Wirecard: entenda o escândalo da maior fintech da Alemanha

Há um mês era a melhor entre as melhores 30 empresas cotadas na Alemanha. Mas hoje seu nome é ligado a destruição de um valor acionário entre 16 e 20 bilhões de euros (cerca de R$ 96 – 120 bilhões). É o escândalo Wirecard, o caso da maior fintech alemã, que abalou a confiança dos mercados europeus e provocou um terremoto econômico mundial.
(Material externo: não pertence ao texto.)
/-! The write of any register (R450). -/

/-- A row's next state, or the state as it was. -/
def after (s : State) (r : Res) : State :=
  match r with
  | .next t => t
  | _ => s
/-- BELFRY.MODE. -/
def writeMode (s : State) (v : Word) : State :=
  let s := if bit v 16 then modChip s fun r => { r with modeIgnored := false } else s
  match field v 4 4 with
  | 0 => s
  | 1 => after s (execModeTest s)
  | 2 => after s (execModeInit s)
  | 3 => after s (execModeRun s)
  | 4 => after s (execModeRecovery s)
  | 5 => after s (execAttach s)
  | 6 => after s (execDetach s)
  | _ => ignoreMode s
/-- BELFRY.SYSTEM_CONFIG. -/
def writeSystem (s : State) (v : Word) : State :=
  if (s.regs.mode ≠ .init ∧ s.regs.mode ≠ .detached) ∨ (bit v 14 ∧ bit v 15) then ignoreMode s
  else modChip s fun r => { r with
    chipId := field v 0 14, master := bit v 14, standalone := bit v 15, nextInc := BitVec.ofNat 16 (field v 16 16)
    attachMs := if field v 32 16 = 0 then r.attachMs else field v 32 16
    detachUs := if field v 48 16 = 0 then r.detachUs else field v 48 16 }
/-- BELFRY.REMOTE_CONFIG. -/
def writeRemote (s : State) (v : Word) : State :=
  modChip s fun r => { r with
    ackUs := if field v 0 16 = 0 then r.ackUs else field v 0 16
    lostUs := if field v 16 16 = 0 then r.lostUs else field v 16 16, idleUs := field v 32 16 }
/-- BELFRY.DAMPER_CMD. -/
def writeDamper (s : State) (v : Word) : State :=
  if field v 0 2 = 0 then after s (execDamperCancel s) else damperCmd s (field v 0 2) (bit v 2)
/-- BELFRY.PEALn.CONFIG: `DOMAIN` and `SYSTEM` while OFF, then `ENABLE`. -/
def writePeal (s : State) (n : Nat) (v : Word) : State :=
  let s := if (getLine s n).state = .off ∧ !(getLine s n).rearm then
      modLine s n fun l => { l with domain := field v 0 8, system := decide (8 ≤ n) && bit v 8 }
    else s
  after s (if bit v 9 then execPealEnable n s else execPealDisable n s)
/-- BELFRY.PEALn.TREE. -/
def writeTree (s : State) (n : Nat) (v : Word) : State :=
  if (getLine s n).state = .off then
    modLine s n fun l => { l with parent := field v 0 5, children := BitVec.ofNat 16 (field v 5 16), depth := field v 21 4 }
  else s
/-- The registers of a Belfry of class C in the first 16 KiB. -/
def writeChipReg (s : State) (off : Nat) (v : Word) : State :=
  if 0x200 ≤ off ∧ off < 0x400 then
    let n := (off - 0x200) / 0x20
    match (off - 0x200) % 0x20 with
    | 0x00 => writePeal s n v
    | 0x08 => if 8 ≤ n then writeTree s n v else s
    | 0x18 => if bit v 63 then modLine s n fun l => { l with stallsOvf := false } else s
    | _ => s
  else match off with
    | 0x00 => writeMode s v
    | 0x08 => writeSystem s v
    | 0x20 => after s (execTollPeriodWrite v s)
    | 0x28 => { s with time := { s.time with
        periodReject := s.time.periodReject && !bit v 2, syncLost := s.time.syncLost && !bit v 4 } }
    | 0x48 => after s (execArbConfigWrite v s)
    | 0x50 => modChip s fun r => { r with waitUs := field v 0 24, pealUs := field v 32 24 }
    | 0x58 => modChip s fun r => { r with lendUs := field v 0 8 }
    | 0x60 => after s (execHealthConfigWrite v s)
    | 0x68 => writeRemote s v
    | 0x70 => if bit v 0 then modChip s fun r => { r with routeReject := false } else s
    | 0x78 => if bit v 0 then triggerDump s .command else s
    | 0x80 => { s with instr := { s.instr with dropped := field v 16 16 } }
    | 0x88 => writeDamper s v
    | 0x90 => { s with instr := { s.instr with damperAt := v } }
    | _ => s
/-- The registers of class H. -/
def writeHalfReg (s : State) (east : Bool) (off : Nat) (v : Word) : State :=
  if 0x100 ≤ off ∧ off < 0x140 then after s (execEvselWrite (.belfry east) ((off - 0x100) / 8) v s)
  else if 0x140 ≤ off ∧ off < 0x180 then after s (execEvcntWrite (.belfry east) ((off - 0x140) / 8) v 0 s)
  else if off = 0xA8 then
    modHalf s east fun h => { h with daysMin := field v 0 16, usedMax := field v 16 16, alarm := h.alarm && !bit v 32 }
  else s
/-- BELFRY.CTXn.CMD (R153, R462): a LOAD or RESTORE waits for its reads, which the LOAD and RESTORE rows deliver. -/
def writeCmd (s : State) (c : Nat) (agent : Agent) (v : Word) : State :=
  let x := getCtx s c
  let ready := decide (x.regs.state = .free) && !cmdBusy x && !lockedAgainst s (domOf s c) agent
  let op := field v 0 4
  match op with
  | 1 => if ready then modRegs s c fun g => { g with cmd := .askedLoad agent } else after s (execLoad c agent [] s)
  | 2 => after s (execUnload c s)
  | 3 => after s (execSave c s)
  | 4 => if ready then modRegs s c fun g => { g with cmd := .askedRestore agent } else after s (execRestore c agent [] [] s)
  | 5 => after s (execPause c s)
  | 6 => after s (execResume c s)
  | 7 => after s (execAbort c s)
  | _ => after s (execBadOp c op s)
/-- A context's registers (R150-R153, R166, R462). -/
def writeCtxReg (s : State) (c reg : Nat) (agent : Agent) (v : Word) : State :=
  let x := getCtx s c
  let idle (f : CtxRegs → CtxRegs) : State := if cmdBusy x then ignoreCmd s c else modRegs s c f
  match reg with
  | 0x00 => after s (execCtxConfigWrite c agent v s)
  | 0x08 => if !cmdBusy x ∧ x.regs.state ≠ .free then s else idle fun g => { g with queue := v }
  | 0x10 => idle fun g => { g with galleyList := v }
  | 0x18 => idle fun g => { g with imageAddr := v }
  | 0x20 => idle fun g => { g with seed := v }
  | 0x28 => after s (execDoorbell c v s)
  | 0x30 => modRegs s c fun g => { g with
      cmdIgnored := g.cmdIgnored && !bit v 7, doorbellReject := g.doorbellReject && !bit v 26 }
  | 0x38 => writeCmd s c agent v
  | 0x48 => modRegs s c fun g => { g with faultPc := (g.faultPc &&& ~~~(1 : Word)) ||| (v &&& 1) }
  | _ => s
/-- One half of an entry of a staged range table (R342). -/
def writeRange (s : State) (d reg : Nat) (v : Word) : State :=
  let base := v &&& ~~~(0x1F : Word)
  let put (r : Range) : Range :=
    if reg % 16 = 0 then { r with base := base }
    else { r with last := base, rd := bit v 0, wr := bit v 1, excl := bit v 2, valid := bit v 3 }
  if reg % 8 ≠ 0 then s else modDom s d fun x => { x with staged := tabSet x.staged (reg / 16) (put (tabGet {} x.staged (reg / 16))) }
/-- A register of the sealed window (R357): ignored with `REJECT` while some context of the domain is not FREE. -/
def writeSeal (s : State) (d : Nat) (aligned : Bool) (f : Domain → Domain) : State :=
  if !domainFree s d then rejectDom s d 4 else if aligned then modDom s d f else s
/-- A domain's registers (R342-R346, R350, R357). -/
def writeDomReg (s : State) (d reg : Nat) (agent : Agent) (v : Word) : State :=
  let a := field v 0 48
  let locked := lockedAgainst s d agent
  if reg < 0x400 then (if locked then rejectDom s d 3 else writeRange s d reg v)
  else match reg with
    | 0x400 =>
      let s := if bit v 4 then modDom s d fun x => { x with reject := false } else s
      let s := if bit v 0 then after s (execCommit d agent s) else s
      if bit v 1 then after s (execRelease d agent s) else s
    | 0x408 =>
      if locked then rejectDom s d 3
      else if v.toNat % 256 ≠ 0 then s else modDom s d fun x => { x with dumpAddr := v, dumpWritten := false }
    | 0x410 => if locked then rejectDom s d 3 else writeSeal s d (decide (a % 4096 = 0)) fun x => { x with sealBase := BitVec.ofNat 64 a }
    | 0x418 => if locked then rejectDom s d 3 else writeSeal s d true fun x => { x with sealBlocks := field v 0 30 }
    | 0x420 => if locked then rejectDom s d 3 else writeSeal s d (decide (a % 32 = 0)) fun x => { x with tagBase := BitVec.ofNat 64 a }
    | _ => s
/-- A write in a Belfry's window: class C in the West window only; nothing in a failed Belfry's window (R453, R454). -/
def writeWindow (s : State) (east : Bool) (off : Nat) (agent : Agent) (v : Word) : State :=
  if windowDead s east then s
  else if off < 0x4000 then
    (if (0x100 ≤ off ∧ off < 0x1C0) ∨ off = 0xA8 then writeHalfReg s east off v else if east then s else writeChipReg s off v)
  else if 0x100000 ≤ off ∧ off < 0x110000 then writeCtxReg s ((off - 0x100000) / 0x80 + 512 * flag east) (off % 0x80) agent v
  else if east then s
  else if 0x200000 ≤ off ∧ off < 0x280000 then writeDomReg s ((off - 0x200000) / 0x800) (off % 0x800) agent v
  else if 0x300000 ≤ off ∧ off < 0x320000 then after s (execRouteWrite ((off - 0x300000) / 8) v s)
  else s
/-- CELL.CHn.CMD (R382). -/
def writeChanCmd (s : State) (n ch : Nat) (v : Word) : State :=
  match field v 0 3 with
  | 1 => after s (execChannelPause n ch s)
  | 2 => after s (execChannelResume n ch s)
  | 3 => after s (execChannelSkip n ch s)
  | 4 => after s (execChannelAbort n ch s)
  | _ => if blockDead s n then s else ignoreChannel s n ch
/-- A channel's registers (R382, R390, R466): `CMD_IGNORED` clears first. -/
def writeChanReg (s : State) (n ch reg : Nat) (v : Word) : State :=
  match reg with
  | 0x00 => if s.regs.mode = .init ∧ !blockDead s n then modChan s n ch fun c => { c with prio := field v 0 2 } else s
  | 0x10 =>
    let s := if bit v 25 then modChan s n ch fun c => { c with cmdIgnored := false } else s
    after s (if bit v 0 then execChannelEnable n ch s else execChannelDisable n ch s)
  | 0x18 => writeChanCmd s n ch v
  | _ => s
/-- CELL.CTRL (R390, R395, R396): `DEGRADED`, then `ENABLE`, then `RETIRE`. -/
def writeCellCtrl (s : State) (n : Nat) (v : Word) : State :=
  let s := if bit v 6 then after s (execDegradedClear n s) else s
  let s := after s (if bit v 0 then execCellEnable n s else execCellDisable n s)
  if bit v 4 then after s (execRetire n s) else s
/-- A restored accumulator: the averaging of R412 starts again (R412, R414). -/
def restoreWear (s : State) (n : Nat) (f : Wear → Wear) : State :=
  modCell s n fun x => { x with wear := { f x.wear with history := [], last := some s.time.ref } }
/-- A cell's registers (R463). -/
def writeCellReg (s : State) (n off : Nat) (v : Word) : State :=
  let init := decide (s.regs.mode = .init) && !blockDead s n
  let role := roleOf n
  if fusedOff s n || eastLost s n then s
  else if 0x100 ≤ off ∧ off < 0x140 then after s (execEvselWrite (.cell n) ((off - 0x100) / 8) v s)
  else if 0x140 ≤ off ∧ off < 0x180 then
    (if blockDead s n then (if bit v 63 then modCounter s (.cell n) ((off - 0x140) / 8) fun k => { k with ovf := false } else s)
     else after s (execEvcntWrite (.cell n) ((off - 0x140) / 8) v 0 s))
  else if 0x1000 ≤ off ∧ off < 0x1800 then writeChanReg s n ((off - 0x1000) / 0x80) (off % 0x80) v
  else match off with
    | 0x08 => writeCellCtrl s n v
    | 0x18 => after s (execAttSplitWrite n v s)
    | 0x20 => if init ∧ field v 0 7 ≤ 32 then modCell s n fun x => { x with remoteSlices := some (field v 0 7) } else s
    | 0x30 =>
      if role = .h then modCell s n fun x => { x with
        readTimeoutUs := if field v 0 16 = 0 then x.readTimeoutUs else field v 0 16, readRetries := field v 16 2 }
      else s
    | 0x38 => if (role = .l ∨ role = .h) ∧ bit v 0 then modCell s n fun x => { x with suspect := false } else s
    | 0x50 => after s (execImpConfigWrite n v s)
    | 0x78 => if init then restoreWear s n fun w => { w with em := v } else s
    | 0x80 => if init then restoreWear s n fun w => { w with tt := v } else s
    | _ => s
/-- Writes a 64-bit register at an offset of engine register space (R448-R456). -/
def writeReg (s : State) (agent : Agent) (off : Nat) (v : Word) : State :=
  if off % 8 ≠ 0 then s
  else if off < 0x800000 then writeWindow s false off agent v
  else if off < 0x1000000 then writeWindow s true (off - 0x800000) agent v
  else if off < 0x1000000 + cellCount * 0x10000 then writeCellReg s ((off - 0x1000000) / 0x10000) (off % 0x10000) v
  else s
/-- REGISTER_WRITE (R448-R450): a write of another width than 64 bits is ignored whole. -/
def execRegisterWrite (agent : Agent) (offset width : Nat) (value : Word) (s : State) : Res :=
  .next (if width = 64 then writeReg s agent offset value else s)
/-- The offset a key-port WRITE names: a register address of this chip, or an offset. -/
def keyOffset (s : State) (addr : Word) : Option Nat :=
  if field addr 48 16 = 0 ∨ (addrSpace addr = .regs ∧ addrChip addr = s.regs.chipId) then some (addrOff addr) else none
/-- WRITE of the key port (R346, R433, R454). -/
def execWrite (addr value : Word) (frameOk : Bool) (s : State) : Res :=
  if windowDead s false then .next s else
  match (if frameOk then keyOffset s addr else none) with
  | some off => keyDone (writeReg s .key off value)
  | none => .next (emit s (.keyAnswer true 1))
/-- A later access of the same transfer end to the same block has to wait (R455). -/
def earlierAccess (s : State) (a : RegAccess) : Bool :=
  s.regAccesses.any fun b => decide (b.id < a.id) && b.insn == a.insn && b.cell == a.cell && regBlock (8 * b.word % 2 ^ 48) == regBlock (8 * a.word % 2 ^ 48)
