-- ==== Sys2Proof/Machine/Stages.lean ====
section
/-!
DEFINITION. Arbitration: the classes of a port's slots, ranking, wait counters, limiters, and what each stage of a cell grants:
attachment accesses, register accesses, slug injection and ejection, router outputs, the datapath and the impose unit
(R12, R43, R95, R100-R106, R148, R168, R173, R177-R181, R211, R220, R232, R260, R288, R301-R308, R332, R359, R366, R374, R382, R403, R410, R416,
R427, R468).
-/

namespace Sys2Proof.Machine

/-! Ranking (R302-R306). -/

/-- The classes of accesses at an attachment port (R302). -/
inductive PortClass where
  | read | write | remote
deriving DecidableEq, Repr
/-- The class of the slot of an engine cycle (R302). -/
def slotClass (x : Cell) (t : Nat) : PortClass :=
  let k := t % 256
  let m := x.shareRemote
  if k * m / 256 < (k + 1) * m / 256 then .remote
  else
    let u := k - k * m / 256
    let both := x.shareRead + x.shareWrite
    if u * x.shareRead / both < (u + 1) * x.shareRead / both then .read else .write
/-- A request at a stage, for some job: what R306 ranks it by, its wait counter, its limiter with what one transfer costs, the cycles that one
takes and the transfers it has left (R304-R306, R309), whether the port's own credits let it be granted (R416), and the context and domain it works for
(R401). A service access has priority 4 and its age in place of a deadline. -/
structure Ask (α : Type) where
  job : α
  prio : Nat
  deadline : Nat
  num : Nat
  wait : Nat := 0
  acc : Nat := 1024
  rate : Nat := 256
  cost : Nat := 0
  beats : Nat := 1
  left : Nat := 1
  fit : Bool := true
  ctx : Option Nat := .none
  dom : Option Nat := .none
deriving DecidableEq, Repr
/-- The priority of service accesses in an `Ask` (R306, step 1). -/
abbrev servicePrio : Nat := 4
/-- The limiter of a request allows its transfer (R304, R306). -/
def Ask.eligible {α : Type} (a : Ask α) : Bool := decide (a.cost ≤ a.acc)
/-- A wait counter has reached the limit (R305). -/
def isForced (limit wait : Nat) : Bool := decide (limit ≤ wait)
/-- The place of a requester in the rotation that starts after the last one granted (R306). -/
def turnOf (last n : Nat) : Nat := (n + 63 - last) % 64
/-- A request goes before another (R306). -/
def goesBefore {α : Type} (limit last : Nat) (a b : Ask α) : Bool :=
  if a.prio ≠ b.prio then decide (b.prio < a.prio)
  else if isForced limit a.wait ≠ isForced limit b.wait then isForced limit a.wait
  else if a.deadline ≠ b.deadline then decide (a.deadline < b.deadline)
  else decide (turnOf last a.num < turnOf last b.num)
/-- The request that a stage grants (R306). -/
def pick {α : Type} (limit last : Nat) (rs : List (Ask α)) : Option (Ask α) :=
  rs.foldl (fun m r => match m with
    | none => some r
    | some x => if goesBefore limit last r x then some r else some x) none
/-- The set of an order: 0 is the set whose order was accepted first (R306). -/
def setOf (s : State) (o : Order) : Nat :=
  flag (s.orders.any fun x => x.cell == o.cell && x.ch == o.ch && decide (x.place = .active ∨ x.place = .shadow) && decide (x.accepted < o.accepted))
/-- The requester number of an order (R306); work for other chips is in no channel and numbers 32 (log 38). -/
def numOf (s : State) (o : Order) : Nat := if channelCount ≤ o.ch then 32 else 2 * o.ch + setOf s o
/-- The deadline of an instruction's requests at a cell: 0 once it is late (R42, R43). -/
def deadlineAt (s : State) (cell deadline : Nat) (f : Flight) : Nat := if lateNow s cell f then 0 else deadline
/-- An order's request at a stage, given its wait counter there. -/
def askOf {α : Type} (s : State) (f : Flight) (o : Order) (job : α) (wait : Nat) : Ask α :=
  { job := job, prio := (getChan s o.cell o.ch).prio, deadline := deadlineAt s o.cell o.deadline f, num := numOf s o, wait := wait, rate := f.job.rate
    ctx := some f.job.ctx, dom := some f.job.domain }
/-- A service access as a request: the oldest goes first (R306). -/
def serviceAsk {α : Type} (job : α) (age : Nat) : Ask α := { job := job, prio := servicePrio, deadline := age, num := 0 }
/-- The last requester granted at a stage of a cell. -/
def lastAt (x : Cell) (g : Stage) : Nat := ((x.arb.lastGrant.find? fun p => p.1 == g).map Prod.snd).getD 63
/-- Records a grant at a stage, and counts it when it was forced (R305, R306, R403). -/
def noteGrant {α : Type} (s : State) (cell : Nat) (g : Stage) (r : Ask α) : State :=
  let s := if r.prio = servicePrio then s else modCell s cell fun x =>
    { x with arb := { x.arb with lastGrant := (g, r.num) :: x.arb.lastGrant.filter fun p => p.1 != g } }
  if isForced s.regs.waitLimit r.wait then countCell s cell 0x0A 1 r.ctx r.dom else s
/-- One more cycle of waiting (R305). -/
def waited (s : State) (w : Nat) : Nat := min s.regs.waitLimit (w + 1)
/-- A stage of a cell as a number (R301, R410). -/
def stageKey (cell : Nat) : Stage → Nat
  | .read => 16 * cell
  | .write => 16 * cell + 1
  | .remote => 16 * cell + 2
  | .datapath => 16 * cell + 3
  | .impose => 16 * cell + 4
  | .inject p => 16 * cell + 8 + p
  | .eject p => 16 * cell + 12 + p
/-- An instruction has waited at a stage through an engine cycle of a half, in reference ns (R377, R410; log 132). -/
def noteWait (s : State) (east : Bool) (insn key : Nat) : State :=
  modFlight s insn fun f => { f with waits := tabSet f.waits key (tabGet 0 f.waits key + (getHalf s east).clock.span) }
/-- A beat or tile of an instruction has been pre-empted (R106, R308, R410). -/
def notePreempted (s : State) (insn : Nat) : State := modFlight s insn fun f => { f with preempted := true }

/-! When an order may work (R111, R173, R178-R180, R381). -/

/-- The orders at a cell that hold a descriptor set or have a write to repeat, and the work there for other chips. -/
def cellOrders (s : State) (n : Nat) : List Order := s.orders.filter fun o => o.cell == n && (decide (o.place = .active ∨ o.place = .shadow) || o.failed.isSome)
/-- A halted channel grants nothing to any other order (R381). -/
def chanHolds (s : State) (o : Order) : Bool :=
  match (getChan s o.cell o.ch).haltedInsn with
  | some i => decide (i ≠ o.insn)
  | none => false
/-- The last read of an order has been issued (R178, R179). -/
def lastReadIssued (s : State) (f : Flight) (o : Order) : Bool :=
  !o.isSrc || stillF f || ((rankOrder s f o).isEmpty && (!twoPass f || decide (limitF f ≤ o.window) || (decide (o.pass = 1) && decide (limitF f ≤ windowEndF f o.window))))
/-- An order's reads may go on: it is active, or in the shadow set and R173, R178, R179 or R180 let it begin. -/
def readsOpen (s : State) (f : Flight) (o : Order) : Bool :=
  match o.place with
  | .active => true
  | .shadow =>
    (match orderIn s o.cell o.ch .active with
     | some a =>
       (match getFlight s a.insn with
        | some g => lastReadIssued s g a &&
            (f.job.lead || prefetchOf f.job.word || (decide (g.job.ctx = f.job.ctx) && g.job.half != f.job.half))
        | none => false)
     | none => false)
  | _ => false
/-- The engine cycles that reads of a source take (R311). -/
def readCycles (x : Forme) : Nat := match addrSpace x.base with | .core => 60 | .hbm => 520 | _ => 0
/-- Some engine cycles of a half in reference ns, by the clock last measured, rounded down (R309). -/
def nsOfCycles (s : State) (east : Bool) (cycles : Nat) : Nat := cycles * 256 / max 1 (getHalf s east).clock.per256
/-- The fetch half of a Lead-mode order that has its cue begins its reads so that the data is staged by then (R179, R310; log 133). -/
def leadWaits (s : State) (f : Flight) (o : Order) : Bool :=
  match o.gated with
  | some cue => f.job.lead && decide (o.place = .shadow) &&
      later cue (timeAt s o.cell + BitVec.ofNat 64 (nsOfCycles s (cellEast o.cell) (readCycles (srcF f 0))))
  | none => false
/-- The index values have been checked at every cell that generates addresses (R111). -/
def indexReady (f : Flight) : Bool := (gathered f).isNone || (f.index.isSome && (indexNeed f).all f.indexCells.contains)
/-- An order can work at its cell. -/
def works (s : State) (f : Flight) (o : Order) : Bool := !stillF f && !o.stopped && !chanHolds s o && indexReady f && cellOn s o.cell
/-- The attachment class of an order's reads or writes (R302). -/
def classOf (f : Flight) (write : Bool) : PortClass := if f.origin.isSome then .remote else if write then .write else .read
/-- The attachment class as a stage. -/
def classStage : PortClass → Stage
  | .read => .read | .write => .write | .remote => .remote
/-- A forme lies in engine register space (R468). -/
def inRegs (s : State) (x : Forme) : Bool := !isRemote s.regs.chipId x && decide (addrSpace x.base = .regs)
/-- Accesses of a cell's fetches and of the images read there that have been granted and have not returned (R168). -/
def fetchesOut (s : State) (cell : Nat) : Nat :=
  ((ctxNumbers s).map fun c =>
    let x := getCtx s c
    (if homeOf s c = cell then (x.fetches.map Fetch.granted).sum else 0) +
    (match x.wait with
     | .formeImage _ a _ left => if servingCell s cell cell a.toNat = cell then imageAccesses a - left else 0
     | _ => 0)).sum
/-- The credits of an attachment port in one direction are spent (R416). -/
def portFull (s : State) (cell : Nat) (write : Bool) : Bool :=
  decide (64 ≤ (s.accesses.filter fun a => a.cell == cell && a.isWrite == write).length +
    (if write then 0 else (s.flushes.filter fun h => h.cell == cell).length + fetchesOut s cell))

/-! Reads (R177, R302, R360, R366, R382, R468). -/

/-- A read that an order can make: the state and order with its credits taken, what it is for, its sectors. -/
structure ReadWork where
  state : State
  order : Order
  kind : AccessKind
  sectors : List Nat
/-- A tag record or scale sector has been asked for. -/
def askedFor (s : State) (o : Order) (sector : Nat) : Bool :=
  s.accesses.any fun a => a.cell == o.cell && !a.isWrite && a.sectors.contains sector && (match a.kind with
    | .tag i _ | .scale i _ => i == o.insn
    | _ => false)
/-- The tag record of a block of a sealed source (R359). -/
def srcTag (s : State) (f : Flight) (b : Nat) : Nat := tagSector (getDom s f.job.domain) (srcF f 0).base (128 * b)
/-- The failed read that an order makes again before any other, once its halt is resolved; of a source, when it has the credits (R177, R382). -/
def rereadWork (s : State) (f : Flight) (o : Order) : Option ReadWork :=
  match (if f.stop.isSome then none else o.readAgain) with
  | none => none
  | some g =>
    match g.kind with
    | .source _ keys =>
      (if twoPass f && decide (o.pass = 0) then some (s, o) else planReread s f o g).map fun (t, x) =>
        { state := t, order := { x with readAgain := none, reread := x.reread ++ keys }, kind := g.kind, sectors := g.sectors }
    | .tag _ _ | .scale _ _ => some { state := s, order := { o with readAgain := none }, kind := g.kind, sectors := g.sectors }
    | _ => none
/-- What an order reads next: what failed, tag records of its blocks, scales, then its source (R137, R177, R360, R382). -/
def readWork (s : State) (f : Flight) (o : Order) : Option ReadWork :=
  if !works s f o || !readsOpen s f o || !o.isSrc || leadWaits s f o then none
  else match rereadWork s f o with
  | some w => some w
  | none =>
    match (planTags f o).find? fun b => !askedFor s o (srcTag s f b) with
    | some b => some { state := s, order := o, kind := .tag f.id b, sectors := [srcTag s f b] }
    | none =>
      match (planScales f o).filter fun d => !askedFor s o d with
      | d :: ds => some { state := s, order := o, kind := .scale f.id [], sectors := d :: ds }
      | [] => (planRead s f o).map fun (t, x, p) =>
          { state := t, order := { x with rd := tabSet x.rd p.rank p.next }, kind := .source f.id (planKeys f p), sectors := planSectors f p }
/-- A read is of a source in engine register space: it goes over the control network (R468). -/
def readsRegs (s : State) (f : Flight) (w : ReadWork) : Bool :=
  match w.kind with
  | .source _ (k :: _) => inRegs s (srcF f (k % 16))
  | _ => false
/-- Counts an attachment access (R366, R403). -/
def countAccess (s : State) (cell : Nat) (f : Flight) (w : Work) : State :=
  let ctx := some f.job.ctx
  let dom := some f.job.domain
  let s := work s cell f.job.phase w 1 (match w with | .writes => 0x02 | _ => 0x01) ctx dom
  if f.origin.isSome then countCell s cell 0x03 1 ctx dom else s
/-- Issues an attachment read (R416). -/
def issueRead (s : State) (f : Flight) (cell : Nat) (k : AccessKind) (secs : List Nat) : State :=
  let a : Access :=
    { tag := s.seq, cell := cell, kind := k, ctx := f.job.ctx, prefetch := prefetchOf f.job.word, sectors := secs, issued := s.time.ref }
  let s := countAccess { s with accesses := s.accesses ++ [a], seq := s.seq + 1 } cell f .reads
  if roleOf cell = .h then emit s (.hostRead cell a.tag) else s
/-- Asks a register's owner for the words of a sector (R456, R468). -/
def readWords (s : State) (f : Flight) (cell key sector : Nat) : State :=
  { s with
    regAccesses := s.regAccesses ++ (List.range 4).map fun i => { id := s.seq + i, insn := f.id, cell := cell, isWrite := false, word := 4 * sector + i, key := key }
    seq := s.seq + 4 }
/-- A source in register space reads over the control network, at no port (R468). -/
def readRegs (s : State) (f : Flight) (o : Order) : State :=
  match readWork s f o with
  | some w =>
    if readsRegs s f w then
      let s := modOrder w.state o.insn o.cell fun _ => w.order
      (match w.kind with
       | .source _ keys => each (keys.zip w.sectors) (fun s p => readWords s f o.cell p.1 p.2) s
       | _ => s)
    else s
  | none => s
/-- Makes an order's read at its port; the limiter and the wait counter follow (R304, R305). -/
def grantRead (s : State) (f : Flight) (o : Order) : State :=
  match readWork s f o with
  | some w =>
    issueRead (modOrder w.state o.insn o.cell fun _ => { w.order with accRead := o.accRead - 256, waitRead := 0, heldRead := false, gated := none })
      f o.cell w.kind w.sectors
  | none => s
Esse colosso dos pagamentos online garantia as transações de outros gigantes, como Vodafone, Telefonica e Sky Deutschland e o time do Bayern de Munique. Processava 125 bilhões de euros de pagamentos de cartões de crédito e débito das bandeiras Visa e Mastercard e chegou até a emitir cartões próprios. Em poucos anos, a empresa fundada pelo engenheiro de computação austríaco Markus Braun se tornou uma concorrente poderosa de  Paypal e Western Union.

Seu modelo de negócios, em resumo, parecia simples: garantir pagamentos online coletando um prêmio sobre os riscos. Mas, na verdade, a Wirecard acabou se envolvendo em uma série de crimes corporativos que levou a empresa a quebrar de forma repentina.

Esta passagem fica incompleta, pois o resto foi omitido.